Knight Financial Services (formerly Lender Processing Services) reports that
home values in the U.S. as of December remained within 14 percent of
the peak reached in 2006. Measured by
Black Knight's Home Price Index (HPI) the national single family home price was
$232,000 in January, unchanged from December and 8.0 percent above the $215,000
HPI in January 2013. Year over year price appreciation slowed by 0.4 percent.
The pace of appreciation varies greatly by state. Prices in California saw the best year-over-year growth (+14.8%) among the 20 largest states while New York experienced the best month-over-month gains in that same cohort (+0.6 percent).

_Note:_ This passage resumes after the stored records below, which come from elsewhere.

/-- The state of the block. -/
structure State where
  chip    : Chip := {}
  ts      : W64 := 0                -- 05 R213: the timestamp counter
  pending : List Instr := []        -- the commands waiting, first in first out
  freeNo  : Nat := 0                -- the model's own: number of free values drawn
  cores   : Tbl Core := []          -- 01 R26
  graphs  : Tbl Graph := []         -- 04 R167: by handle
  nGraphs : Nat := 0                -- 04 R167: handles issued
  cad     : Cad := {}               -- 05 R242
  streams : Tbl Stream := []        -- 05 R229: 24 streams
  mem     : MemTiers := {}          -- 06 R299
  press   : Press := {}             -- 06 R300
  spr     : Sprout := {}            -- 07 R335
  fab     : Fab := {}               -- 08 R378
  parts   : Tbl Part := []          -- 10 R429: 64 partitions
  mbxs    : Tbl Mbx := []           -- 09 R423: mailboxes
  rennet  : Rennet := {}            -- 11 R454
  bn      : Bn := {}                -- 12 R502
  otp     : Otp := {}               -- 13 R503
  att     : Attest := {}            -- 14 R529
  rel     : Rel := {}               -- 15 R599
  pwr     : Pwr := {}               -- 16 R623
  ports   : Ports := {}             -- 17 R660
  crp     : Crp := {}               -- 18 R676
  deriving DecidableEq, Repr

/-- The block right after power-on reset, before Rennet starts (R668, R670): every register at the reset value of its table. -/
def State.reset : State := {}

end Sys2Proof.Machine
end

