/-- An UP port sends its frames while credits and its replay buffer of 512 flits allow (R343, R347). -/
def pumpPortAux (me now : Nat) : Nat → Port → Port
  | 0, pt => pt
  | n + 1, pt =>
    if pt.state = .up ∧ pt.replayBuf.length + 4 ≤ 512 then
      match nextFrame me now pt with
      | some f => pumpPortAux me now n (sendFlits me now pt f)
      | none => pt
    else pt
/-- An UP port sends what it can; in a critical trip the network's clock stops (R619). -/
def pumpPort (s : State) (f : Nat) : State := if s.pwr.trip then s else s.modPort f (fun pt => let q := pumpPortAux s.fab.id.toNat s.ts.toNat pt.queue.length pt
                                                                                if q.state = .up then idleFlits 12 q else q)

/-- A frame queued at a port: an LP link is to be restored, a SLEEP link gets the wake pattern (R362, R365). -/
def queueAt (s : State) (f : Nat) (fr : Frame) : State :=
  pumpPort (s.modPort f (fun pt => { pt with
    queue := pt.queue ++ [fr], wakeHold := pt.wakeHold || pt.state == .sleep
    state := if pt.state = .lp then .up else pt.state })) f

/-- Whether a link takes frames: UP, or in LP, which a frame queued for transmission ends (R362). -/
def linkIn (s : State) (f : Nat) : Bool := (s.port f).state == .up || (s.port f).state == .lp

/-- A frame put on its way: broadcasts to every port whose link is UP or, restored by the frame, in LP (R362), but the one they came by, others by the routing table; bulk and control frames of this device wait out a freeze (R351, R358, R360). -/
def sendFrame (s : State) (fr : Frame) (from_ : Option Nat) : State :=
  if !s.fab.en || s.fab.conflict then s
  else if fr.bcast then
    ((List.range 6).filter (fun f => linkIn s f && some f != from_)).foldl (fun t f => queueAt t f fr) s
  else if s.fab.freeze && from_.isNone && (fr.vc == 1 || fr.vc == 2) then
    { s with fab.heldFrames := s.fab.heldFrames ++ [fr] }
  else
    let r : Route := tget {} s.fab.routes fr.dst
    if r.valid && decide (r.port.toNat < 6) then queueAt s r.port.toNat fr else s

/-! ### Interrupt messages (R442, R443, R643) -/

/-- A message leaves the interrupt port when none awaits its response and a request and a data credit are held (R630, R632, R643). -/
def pumpInt (s : State) : State :=
  match s.ports.intOut, s.ports.intQ with
  | none, (p, d, again) :: rest =>
    if 0 < s.credits 65 0 ∧ 0 < s.credits 65 1 ∧ !s.pwr.trip then
      { s with
        ports.intQ := rest
        ports.intOut := some (p, d, again)
        ports.intSent := (p, (s.part p).intAddr, d) :: s.ports.intSent
        ports.credits := tmod 0 (tmod 0 s.ports.credits (creditKey 65 0) (fun n => n - 1)) (creditKey 65 1) (fun n => n - 1) }
    else s
  | _, _ => s

/-- The message of a vector: TARGET in [15:0], the partition stamped in [21:16] (R442). -/
def intData (s : State) (p v : Nat) : W32 :=
  BitVec.ofNat 32 ((tget 0x10000 (s.part p).remap v).toNat % 65536 + p * 65536)

/-- Whether a vector is masked; every entry is masked until the partition writes it (R434, R453). -/
def vecMasked (s : State) (p v : Nat) : Bool := (tget (0x10000 : W32) (s.part p).remap v).getLsbD 16

/-- An interrupt message is queued for the port, behind those raised before it. -/
def sendVector (s : State) (p v : Nat) : State :=
  pumpInt { s with ports.intQ := s.ports.intQ ++ [(p, intData s p v, false)] }

/-- A vector is raised (R442, R443): discarded while the session is DETACHED, pending while masked or while the partition is RESETTING, else a message. -/
def raiseVector (s : State) (p v : Nat) : State :=
  let pt := s.part p
  if pt.session = .detached then s
  else if vecMasked s p v || pt.state == .resetting then
    s.modPart p (fun q => { q with pend := q.pend ||| BitVec.ofNat 256 (2 ^ v) })
  else sendVector s p v

/-- Pending vectors are sent when unmasked, as a reset ends or a session resumes; none is while the session is DETACHED (R403, R404, R443). -/
def sendHeldVectors (s : State) (p : Nat) : State :=
  if (s.part p).session = .detached then s
  else (List.range 256).foldl (fun t v =>
    if (t.part p).pend.getLsbD v && !vecMasked t p v then
      sendVector (t.modPart p (fun q => { q with pend := q.pend &&& ~~~(BitVec.ofNat 256 (2 ^ v)) })) p v
    else t) s

/-! ### Logs (R425, R426) -/

/-- The event code, level and arguments of a log entry that no report gives: the manual fixes none of them (notes/assumptions/11). -/
def freeLogBody (s : State) (kind : Nat) : Nat × Nat × List Byte :=
  ((Config.free 16 s.freeNo (kind * 8)).toNat, (Config.free 2 s.freeNo (kind * 8 + 1)).toNat,
   leBytes 16 (Config.free 128 s.freeNo (kind * 8 + 2)).toNat)

/-- The 32 bytes of a log entry (R425). -/
def logEntry (ts : Nat) (code level tag seq : Nat) (args : List Byte) : List Byte :=
  leBytes 8 ts ++ leBytes 2 code ++ leBytes 1 level ++ leBytes 1 tag ++ leBytes 4 seq ++ padTo 16 args

/-- An entry in a partition's log ring, when it has set one; LOG_WRAP is set when the oldest entry is overwritten, and LOG_VECTOR raised (R425). -/
def partLog (s : State) (p code level tag : Nat) (args : List Byte) : State :=
  let pt := s.part p
  if pt.logSize = 0 then s
  else
    let n := pt.logWr.toNat
    let size := 2 ^ pt.logSize
    let s1 := devPut s p (pt.logAddr + (n % size) * 32) (logEntry s.ts.toNat code level tag n args)
    let s2 := s1.modPart p (fun q => { q with logWr := q.logWr + 1 })
    if size ≤ n then raiseVector (s2.modPart p (fun q => { q with events := raiseEv q.events 4 })) p pt.logVector.toNat else s2

/-- An entry in the global log ring, when a partition has set one: LOG_WRAP of that partition as in its own log (R425). -/
def globalLog (s : State) (code level tag : Nat) (args : List Byte) : State :=
  match s.rel.glogOwner with
  | none => s
  | some p =>
    let n := (s.part p).glogWr.toNat
    let s1 := devPut s p (s.rel.glogAddr + (n % 2 ^ s.rel.glogSize) * 32) (logEntry s.ts.toNat code level tag n args)
    let s2 := s1.modPart p (fun q => { q with glogWr := q.glogWr + 1 })
    if 2 ^ s.rel.glogSize ≤ n then raiseVector (s2.modPart p (fun q => { q with events := raiseEv q.events 4 })) p (s.part p).logVector.toNat else s2

/-- A global log entry of an instance event whose code the manual does not fix. -/
def globalNote (s : State) (kind : Nat) : State :=
  match s.rel.glogOwner with
  | none => s
  | some _ => let b := freeLogBody s kind
              (globalLog s b.1 b.2.1 0x3F b.2.2).draw

/-- A partition log entry whose code the manual does not fix: a command, a refusal, a reset or a session change. -/
def partNote (s : State) (p kind : Nat) : State :=
  if (s.part p).logSize = 0 then s
  else let b := freeLogBody s kind
       (partLog s p b.1 b.2.1 p b.2.2).draw

/-! ### Completions (R389 to R391, R397, R403) -/

/-- Status codes of R399. -/
def stDone : W16 := 0x0000
def stDoneNote : W16 := 0x0001
def stState : W16 := 0x0100
def stRights : W16 := 0x0101
def stFormat : W16 := 0x0102
def stVersion : W16 := 0x0103
def stRange : W16 := 0x0104
def stInput : W16 := 0x0105
def stPoint : W16 := 0x0106
def stTimeout : W16 := 0x0200
def stIntegrity : W16 := 0x0201
def stUnitFenced : W16 := 0x0202
def stAborted : W16 := 0x0203
def stMissed : W16 := 0x0204
def stBusy : W16 := 0x0300
def stDetached : W16 := 0x0301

Ohio led the field heading in the other direction, with the fastest rate of depreciation (-0.9 percent) for a state and for a metro area (-1.1 percent in Cleveland). Also in contrast to California, Ohio only gained 3.1 percent year-over-year, but there's a catch. Whereas California remains 24.7 percent away from the 2006 price peak, Ohio is only 12.7 percent away--outpacing the national average of 14 percent.
Other states are even closer to previous peaks. These include Colorado ($256k vs $258k peak), New York ($329k vs $342k peak), and Texas ($186k vs $187k peak). Pennsylvania, Tennessee, and Massachusetts were all within 10% as well.
Several states were farther away from 2006 peaks than California in percentage terms. These include Florida (-34.1 percent), Arizona (-31.6 percent), and Illinois (-24.3 percent).
Knight bases its HPI on a repeat sales analysis of home prices from the
relevant month's residential real estate transactions combined with its loan-level
databases. The data covers 18,500 U.S.
ZIP codes and takes into account price discounts for REO and short sales.